/-- Whether the registers that a saved VIQ entry names pass R14 on a core's lanes: at its widths, and for a matrix instruction at
its operands' tiles (R14, R18, R173, R190). -/
def VEntry.fitsLanes (e : VEntry) (words lw : Nat) : Bool :=
  match e.instr with
  | .mma df o => ((MmaOps.kind o).map fun kd => !mmaTilesFail (tileFits lw words) e.vl df o e.mshape kd).getD true
  | .mdrain _ o => !mdrainTilesFail (tileFits lw words) e.mshape o
  | i => (vtiles i).all fun b => tileFits lw words b e.vrows e.vl

/-- Whether the saved VIQ entries of a hart fit a core's lanes (R18). -/
def Hart.fitsLanes (h : Hart) (lw : Nat) : Bool :=
  h.viq.all fun q => q.e.fitsLanes { h.v with nvCode := q.e.nvCode }.words lw

/-- Whether a saved hart holds a role in a round that is not IDLE (R304). -/
def State.holdsRole (s : State) (h : Hart) : Bool := s.rounds.any fun r => r.holds h

/-- Whether the slot of a saved hart is free with the shares held beside it leaving no room for the hart's own (R12). While
another hart holds the slot the rounds stand, whatever its share (R304, log entry 77). -/
def State.shareLost (s : State) (h : Hart) : Bool :=
  let r := s.room (fun _ => false) h.core
  r.free.contains h.slot && decide (r.words < shareWords h.v.share)

/-- Whether the slot of a saved hart with an exchange role can never take it again (R304): its core is offline, no longer covers
USE, or no longer passes R12 or R18. -/
def State.slotLost (s : State) (h : Hart) : Bool :=
  !s.coreOnline h.core || (h.ctl.usemask &&& ~~~((s.core h.core).cap.setWidth 32)) != 0 || s.shareLost h ||
    !h.fitsLanes (s.lanesOf h.core)

/-- The rounds of saved harts whose slot is lost, aborted (R304). -/
def State.abortLost (s : State) (hs : List Hart) : State :=
  hs.foldl (fun t h => if t.slotLost h then t.abortRoundsOf h else t) s

/-- The place of one saved hart (R304, R337): its own slot when it holds a role and the slot can still take it, else by R314. -/
def State.placeOf (s : State) (rs : List CoreRoom) (h : Hart) : Option HartId :=
  let words := shareWords h.v.share
  if s.holdsRole h && !s.slotLost h then
    (rs.find? fun r => r.core == h.core && r.takes h.ctl.usemask words && r.free.contains h.slot).map fun _ => h.ident.id
  else (pickCore rs h.ctl.usemask words fun r => h.fitsLanes (s.lanesOf r.core)).map CoreRoom.next

/-- Places for all saved harts of a list, one after another (R337): the order, those with an exchange role first and then as they
were saved, is the model's choice (log entry 86). -/
def State.placeSaved (s : State) : List Hart → List CoreRoom → Option (List (Hart × HartId))
  | [], _ => some []
  | h :: rest, rs =>
    match s.placeOf rs h with
    | none => none
    | some id =>
      (s.placeSaved rest (takeSlot rs (id.val / 4) (id.val % 4) (shareWords h.v.share))).map fun l => (h, id) :: l
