-- ==== Sys2Proof/Machine/Outside.lean ====
section
/-! DEFINITION. The outside of the package: host registers and memory (R32 to R36, R412 to R415), remote accesses (R356 to
R360), links (R306, R391), TLB invalidations by register (R353), and errors that arise in storage (R378, R379). -/

namespace Sys2Proof.Machine

/-! ### Host registers -/

/-- The host as a party (R356). -/
def State.hostParty (s : State) : Requester := ⟨3, 0, s.pkg, 0⟩

/-- What the outside received. -/
def State.say (s : State) (a : Answer) : State := { s with lastAnswer := some a }

/-- Whether the package serves accesses from outside: it has power, and its cores have not stopped for an endgame, whose items
are saved as memory stands at the stop (R399, R402, log entry 44). -/
def State.serving (s : State) : Bool := !s.power.poweredOff && !(s.power.endgame && !s.power.window)

/-- Whether the host reaches the package. -/
def State.attached (s : State) : Bool := s.power.cxlUp && s.serving

/-- A host write of an 8-byte register: it passes the MGMT table; a refused one completes with completer abort (R412,
R413). -/
def State.hostRegister (s : State) (la : Nat) (v : Word) : State :=
  if !s.attached then s.say .error
  else
    match s.checkLocal s.hostParty .store (s.pkg.toNat * 2 ^ 40 + la) with
    | (s, true) => (s.deviceWrite 3 la (natBytes 8 v.toNat)).say .ok
    | (s, false) => s.say .completerAbort

/-- LAUNCHPORT_WRITE (R33). -/
def execLaunchportWrite (p : Fin 8) (v : BitVec 64) (s : State) : Answered :=
  .next (s.hostRegister (0xF000000000 + 8 * p.val) v)

/-- LPSTAT_ERR_CLEAR (R34). -/
def execLpstatErrClear (mask : BitVec 8) (s : State) : Answered :=
  .next (s.hostRegister 0xF000000040 (mask.setWidth 64))

/-- REGISTER_WRITE (R415). -/
def execRegisterWrite (off : Nat) (v : BitVec 64) (s : State) : Answered :=
  .next (if off < 0x1000 then s.hostRegister (0xF000001000 + off) v else s.say .error)

/-- PWRCTL_P0 (R419). -/
def execPwrctlP0 (s : State) : Answered := .next (s.hostRegister 0xF000001038 0)
/-- PWRCTL_P1 (R419). -/
def execPwrctlP1 (s : State) : Answered := .next (s.hostRegister 0xF000001038 1)
/-- PWRCTL_RET (R419). -/
def execPwrctlRet (s : State) : Answered := .next (s.hostRegister 0xF000001038 2)
/-- PWRCTL_OFF (R419). -/
def execPwrctlOff (s : State) : Answered := .next (s.hostRegister 0xF000001038 3)

/-- PWRSTAT_ERR_CLEAR (R415). -/
def execPwrstatErrClear (s : State) : Answered := .next (s.hostRegister 0xF000001040 512)

/-- MBSTAT_CLEAR (R422). -/
def execMbstatClear (mask : BitVec 2) (s : State) : Answered :=
  .next (s.hostRegister 0xF000010008 (BitVec.ofNat 64 (2 * mask.toNat)))

/-- The word of a TLBINVR write (R353). -/
def tlbinvWord (kind : Nat) (ctx : BitVec 16) (vpn : BitVec 41) : Word :=
  BitVec.ofNat 64 (vpn.toNat * 2 ^ 23 + ctx.toNat * 128 + kind)

/-- TLBINVR_ALL (R353). -/
def execTlbinvrAll (s : State) : Answered := .next (s.hostRegister 0xF000001010 (tlbinvWord 0 0 0))
/-- TLBINVR_CONTEXT (R353). -/
def execTlbinvrContext (ctx : BitVec 16) (s : State) : Answered :=
  .next (s.hostRegister 0xF000001010 (tlbinvWord 1 ctx 0))
/-- TLBINVR_PAGE (R353). -/
def execTlbinvrPage (ctx : BitVec 16) (vpn : BitVec 41) (s : State) : Answered :=
  .next (s.hostRegister 0xF000001010 (tlbinvWord 2 ctx vpn))

/-- The invalidations by register that are over: every access translated with an entry that one drops has been performed, chunks
included (R353, log entry 39). -/
def State.endInvalidation (s : State) : Option State :=
  let left := s.fdie.tlbInv.filter fun i => s.tlbHeld none i.1 i.2.1 i.2.2
  if left.length < s.fdie.tlbInv.length then some { s with fdie := { s.fdie with tlbInv := left } } else none

/-- TLB_INVALIDATION_COMPLETE (R353). -/
def execTlbInvalidationComplete (s : State) : Answered := .next (s.endInvalidation.getD s)

/-! ### Host memory accesses -/

/-- Bytes inside one 64-byte line. -/
def inLine (addr n : Nat) : Bool := decide (addr % 64 + n ≤ 64)

/-- The transient errors of a range dropped: the data is fetched again (R379). -/
def State.refetch (s : State) (pa n : Nat) : State := (granules pa n).foldl State.dropTransient s

/-- A host read of device memory or of BAR0 (R379, R412, R413). -/
def State.hostRead (s : State) (addr n : Nat) : State :=
  let pa := s.pkg.toNat * 2 ^ 40 + addr
  if !s.attached || !inLine addr n then s.say .error
  else if addr < 0x9000000000 then
    match s.checkLocal s.hostParty .load pa with
    | (s, true) => (s.refetch pa n).say (.data (s.localBytes addr n) (s.poisoned pa n))
    | (s, false) => s.say (.data [] true)
  else if 0xF000000000 ≤ addr ∧ addr < 0xF000200000 then
    match s.checkLocal s.hostParty .load pa with
    | (s, true) => s.say (.data (s.localBytes addr n) false)
    | (s, false) => s.say .completerAbort
  else s.say .error

/-- HOST_MEM_READ (R413). -/
def execHostMemRead (addr : Nat) (size : Fin 65) (s : State) : Answered := .next (s.hostRead addr size.val)

/-- A host write of device memory or of BAR0 (R412, R413). -/
def State.hostWrite (s : State) (addr : Nat) (bytes : List Byte) : State :=
  let pa := s.pkg.toNat * 2 ^ 40 + addr
  if !s.attached || !inLine addr bytes.length then s.say .error
  else if addr < 0x9000000000 then
    match s.checkLocal s.hostParty .store pa with
    | (s, true) => (s.physWrite s.hostParty pa bytes).say .ok
    | (s, false) => s.say .dropped
  else if 0xF000000000 ≤ addr ∧ addr < 0xF000200000 then
    match s.checkLocal s.hostParty .store pa with
    | (s, true) => (s.physWrite s.hostParty pa bytes).say .ok
    | (s, false) => s.say .completerAbort
  else s.say .error

/-- HOST_MEM_WRITE (R413). -/
def execHostMemWrite (addr : Nat) (bytes : List Byte) (s : State) : Answered := .next (s.hostWrite addr bytes)

/-! ### Remote accesses -/

/-- The requester of a remote access (R356, R360). -/
def RemoteReq.party (r : RemoteReq) : Requester := ⟨2, r.ctx, r.pkg, r.core.toNat⟩

/-- What a remote access needs (R357). -/
def remoteKind : RemoteOp → AccessKind
  | .load _ => .load
  | .store _ => .store
  | .atomic _ _ _ => .atomic

/-- The atomic operation of a number, in the order of R250. -/
def amoOfNum (n : Fin 9) : AmoOp :=
  match n.val with
  | 0 => .add
  | 1 => .min
  | 2 => .max
  | 3 => .minu
  | 4 => .maxu
  | 5 => .and
  | 6 => .or
  | 7 => .xor
  | _ => .swp

/-- The effect of a permitted remote access (R221). -/
def State.remoteDone (s : State) (r : RemoteReq) : State :=
  let pa := s.pkg.toNat * 2 ^ 40 + r.addr
  let p := RemoteReq.party r
  match r.op with
  | .load sz => (s.refetch pa sz.bytes).say (.data (s.localBytes r.addr sz.bytes) (s.poisoned pa sz.bytes))
  | .store bs => (s.physWrite p pa bs).say .ok
  | .atomic op dbl b =>
    let n := amoBytes dbl
    let old := s.localBytes r.addr n
    let v := amoValue (amoOfNum op) (8 * n) (leNat old) (b.toNat % 2 ^ (8 * n))
    ((s.refetch pa n).physWrite p pa (natBytes n v)).say (.data old (s.poisoned pa n))

/-- A remote access entering the package (R356, R359, R360): FIN's table first, then the home's. -/
def State.remoteAccess (s : State) (r : RemoteReq) : State :=
  let pa := s.pkg.toNat * 2 ^ 40 + r.addr
  let p := RemoteReq.party r
  let k := remoteKind r.op
  if 2 ^ 40 ≤ r.addr || !s.serving then s.say .error
  else if !s.permits 9 p.cls k r.addr then (s.logViolation 9 p k pa).say .error
  else
    match s.checkLocal p k pa with
    | (s, true) => s.remoteDone r
    | (s, false) => s.say .error

/-- REMOTE_ACCESS_INGRESS (R356). -/
def execRemoteAccessIngress (r : RemoteReq) (s : State) : Answered := .next (s.remoteAccess r)

/-- VIOLATION_LOG_CLEAR (R360): the management controller writes 1 to bit [4] of a log control word. -/
def execViolationLogClear (t : Fin 11) (s : State) : Answered := .next (s.clearVlog t)

/-- REMOTE_ACCESS_TIMEOUT (R391): 2^20 cycles after a remote access without a path, the access and the copies of the hart
receive their error responses. -/
def execRemoteAccessTimeout (h : HartId) (s : State) : Answered :=
  .next (s.onHart h fun s =>
    let s := match s.hart.marks.wait with
      | .remote _ => s.block (.remote true)
      | _ => s
    s.failPathless)

/-! ### Links -/

/-- The lanes of a port set. -/
def State.setLanes (s : State) (port : Fin 32) (n : Nat) : State :=
  { s with power := { s.power with lanes := listSet s.power.lanes port.val n } }

/-- LINK_LANE_LOSS (R306, R391): the link falls to 2 lanes; a link that loses every lane aborts the rounds whose traffic it
carries. -/
def execLinkLaneLoss (port : Fin 32) (all : Bool) (s : State) : Answered :=
  .next (
    if all then
      let s := s.setLanes port 0
      (s.rounds.filter fun r => r.links.contains port.val).foldl State.abortRound s
    else s.setLanes port (min 2 (s.power.lanes.getD port.val 0)))

/-- A port retrained to a number of lanes, with the retrain counted (R391, R421). -/
def State.retrain (s : State) (port : Fin 32) (n : Nat) : State :=
  let s := s.setLanes port n
  { s with power := { s.power with retrains := listSet s.power.retrains port.val (s.power.retrains.getD port.val 0 + 1) } }

/-- A link reset, at which firmware retrains the port to its 4 lanes (R391). -/
def State.linkReset (s : State) (port : Fin 32) : State := s.retrain port 4

/-- LINK_RETRAIN_COMPLETE (R391): a link with working lanes has retrained to 2. -/
def execLinkRetrainComplete (port : Fin 32) (s : State) : Answered :=
  .next (if s.power.lanes.getD port.val 0 = 0 then s else s.retrain port 2)

/-! ### Errors in storage -/

/-- A place of a hart that cannot be corrected. -/
def State.markHart (s : State) (h : HartId) (p : ErrorPlace) : State :=
  s.mapHarts fun k =>
    if k.ident.id = h && !k.marks.badRegs.contains p then { k with marks := { k.marks with badRegs := p :: k.marks.badRegs } }
    else k

/-- A place of a core that cannot be corrected. -/
def State.markCore (s : State) (c : Nat) (p : ErrorPlace) : State :=
  let k := s.core c
  if k.bad.contains p then s else s.setCore c { k with bad := p :: k.bad }

/-- A corrected error of a kind counted at its die, up to the largest count (R378, R421). -/
def State.countCorrected (s : State) (die : Fin 4) (kind : Fin 6) : State :=
  let i := 6 * die.val + kind.val
  let n := (assocGet s.mgmt.corrected i).getD 0
  { s with mgmt := { s.mgmt with corrected := assocSet s.mgmt.corrected i (min (n + 1) (2 ^ 64 - 1)) } }

/-- UNCORRECTABLE_ERROR (R379, R380): at its home the granule is poisoned, in a clean cached copy the error is transient,
elsewhere the place cannot be corrected until it is written. -/
def execUncorrectableError (place : ErrorPlace) (s : State) : Answered :=
  .next (match place with
    | .home g => s.poisonRange (32 * g) 32
    | .cached g =>
      if s.store.transient.contains g then s
      else { s with store := { s.store with transient := g :: s.store.transient } }
    | .vectorRegister h _ => s.markHart h place
    | .weightSlot h _ => s.markHart h place
    | .scalarRegister h _ => s.markHart h place
    | .maskRegister h _ => s.markHart h place
    | .callStack h => s.markHart h place
    | .storeBuffer h => s.markHart h place
    | .queue c _ => s.markCore c.val place
    | .gate c _ => s.markCore c.val place)

/-! ### The runtime and other packages -/

/-- L in bytes (R218). -/
def l1Sizes (i : Fin 4) : Nat := if i = 0 then 0 else 2 ^ (17 + i.val)

/-- The runtime sets L of a core, which holds no hart then (R220); the new L1 is empty. -/
def State.setL1 (s : State) (core : Fin 256) (i : Fin 4) : State :=
  if s.placed.any fun h => h.core == core.val then s
  else
    { s.setCore core.val { s.core core.val with l1Bytes := l1Sizes i } with
      store := { s.store with far := { s.store.far with l1 := s.store.far.l1.filter fun c => c.unit != core.val } } }

/-- Another package as it now is, or gone (R220, R221, R295, log entry 16). -/
def State.setPeer (s : State) (pkg : BitVec 17) (p : Option Peer) : State :=
  { s with store := { s.store with
      peers := match p with
        | some q => assocSet s.store.peers pkg.toNat q
        | none => s.store.peers.filter fun k => k.1 ≠ pkg.toNat } }

end Sys2Proof.Machine
end

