/-- The registers and masks of `t` are those of `s` with what `out` writes to them: every other element, register and mask
bit is the same (R91). -/
def State.writesOut (s t : State) (out : VectorOut) : Prop :=
  (∀ w ∈ out.regs, ∀ row el, row < 2 ^ 20 → el < 2 ^ 20 →
    vget t.hart.vrf w.1.val w.2.1 row el =
      ((w.2.2 row el).map fun x => x % 2 ^ w.2.1).getD (vget s.hart.vrf w.1.val w.2.1 row el)) ∧
  (∀ r : VReg, (∀ w ∈ out.regs, w.1 ≠ r) → regSlice t.hart.vrf r = regSlice s.hart.vrf r) ∧
  (∀ (m : MReg) (p : Nat), mget t.hart.masks m p =
    match out.mask with
    | some (d, f) => if m = d ∧ d ≠ 0 ∧ p < maskPositions then (f p).getD (mget s.hart.masks m p) else mget s.hart.masks m p
    | none => mget s.hart.masks m p)

/-- Nothing outside the current hart changes from `s` to `t` but whom the merge unit and the grid served last (R160,
R178). -/
def State.sameAround (s t : State) : Prop :=
  { t with hart := s.hart, cores := s.cores } = s ∧
    ∀ c, { t.core c with mergeLast := (s.core c).mergeLast, gridLast := (s.core c).gridLast } = s.core c

/-- `t` is `s` after a posted instruction delivered `out` and retired: its registers and masks are written, the flags,
scalar result, count and order violation are delivered, the count of retired instructions rises by one, and nothing else
changes. -/
def State.delivers (s t : State) (out : VectorOut) : Prop :=
  s.writesOut t out ∧
  (∀ r, t.x r =
    match out.scalar with
    | some (d, v) => if r = d ∧ d ≠ 0 then v else s.x r
    | none => s.x r) ∧
  t.hart.v = ({ s.hart.vPast with fflags := s.hart.v.fflags ||| out.flags }.withCount out.count).withOrder out.order ∧
  t.hart.scalar = { s.hart.scalar with x := t.hart.scalar.x, pc := s.hart.nextPc, vret := s.hart.scalar.vret + 1 } ∧
  t.hart = { s.hart with
    scalar := t.hart.scalar, v := t.hart.v, vrf := t.hart.vrf, masks := t.hart.masks, strip := t.hart.strip
    hist := t.hart.hist, nextSeq := s.hart.nextSeq + 1, marks := s.hart.marks.completed } ∧
  (t.hart.strip = none ↔ s.hart.strip = none) ∧ s.sameAround t

/-- `t` is `s` after a posted instruction whose recheck is open ran (R201, R203): its registers and masks are written, and its
VIQ entry holds the rest of what it delivers until the recheck confirms it. -/
def State.awaits (s t : State) (out : VectorOut) : Prop :=
  s.writesOut t out ∧ s.sameX t ∧ t.hart.v = s.hart.vPast ∧ t.hart.scalar = { s.hart.scalar with pc := s.hart.nextPc } ∧
  (∃ q, t.hart.viq = [q] ∧ q.e.complete = true ∧ q.r.phase = .held ∧ q.r.fflags = out.flags ∧ q.r.scalar = out.scalar ∧
    q.r.count = out.count ∧ q.r.order = out.order) ∧
  t.hart = { s.hart with
    scalar := t.hart.scalar, v := t.hart.v, vrf := t.hart.vrf, masks := t.hart.masks, strip := t.hart.strip
    viq := t.hart.viq, nextSeq := s.hart.nextSeq + 1, marks := s.hart.marks.completed } ∧
  (t.hart.strip = none ↔ s.hart.strip = none) ∧ s.sameAround t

What to do:
Using the records above, restate word for word the lines from the one with "(32 * g) 32" through the one with "match out.mask with", both included.

Solution to the exercise:
    | .home g => s.poisonRange (32 * g) 32
    | .cached g =>
      if s.store.transient.contains g then s
      else { s with store := { s.store with transient := g :: s.store.transient } }
    | .vectorRegister h _ => s.markHart h place
    | .weightSlot h _ => s.markHart h place
    | .scalarRegister h _ => s.markHart h place
    | .maskRegister h _ => s.markHart h place
    | .callStack h => s.markHart h place
    | .storeBuffer h => s.markHart h place
    | .queue c _ => s.markCore c.val place
    | .gate c _ => s.markCore c.val place)

/-! ### The runtime and other packages -/

/-- L in bytes (R218). -/
def l1Sizes (i : Fin 4) : Nat := if i = 0 then 0 else 2 ^ (17 + i.val)

/-- The runtime sets L of a core, which holds no hart then (R220); the new L1 is empty. -/
def State.setL1 (s : State) (core : Fin 256) (i : Fin 4) : State :=
  if s.placed.any fun h => h.core == core.val then s
  else
    { s.setCore core.val { s.core core.val with l1Bytes := l1Sizes i } with
      store := { s.store with far := { s.store.far with l1 := s.store.far.l1.filter fun c => c.unit != core.val } } }

/-- Another package as it now is, or gone (R220, R221, R295, log entry 16). -/
def State.setPeer (s : State) (pkg : BitVec 17) (p : Option Peer) : State :=
  { s with store := { s.store with
      peers := match p with
        | some q => assocSet s.store.peers pkg.toNat q
        | none => s.store.peers.filter fun k => k.1 ≠ pkg.toNat } }

end Sys2Proof.Machine
end

/-- The registers and masks of `t` are those of `s` with what `out` writes to them: every other element, register and mask
bit is the same (R91). -/
def State.writesOut (s t : State) (out : VectorOut) : Prop :=
  (∀ w ∈ out.regs, ∀ row el, row < 2 ^ 20 → el < 2 ^ 20 →
    vget t.hart.vrf w.1.val w.2.1 row el =
      ((w.2.2 row el).map fun x => x % 2 ^ w.2.1).getD (vget s.hart.vrf w.1.val w.2.1 row el)) ∧
  (∀ r : VReg, (∀ w ∈ out.regs, w.1 ≠ r) → regSlice t.hart.vrf r = regSlice s.hart.vrf r) ∧
  (∀ (m : MReg) (p : Nat), mget t.hart.masks m p =
    match out.mask with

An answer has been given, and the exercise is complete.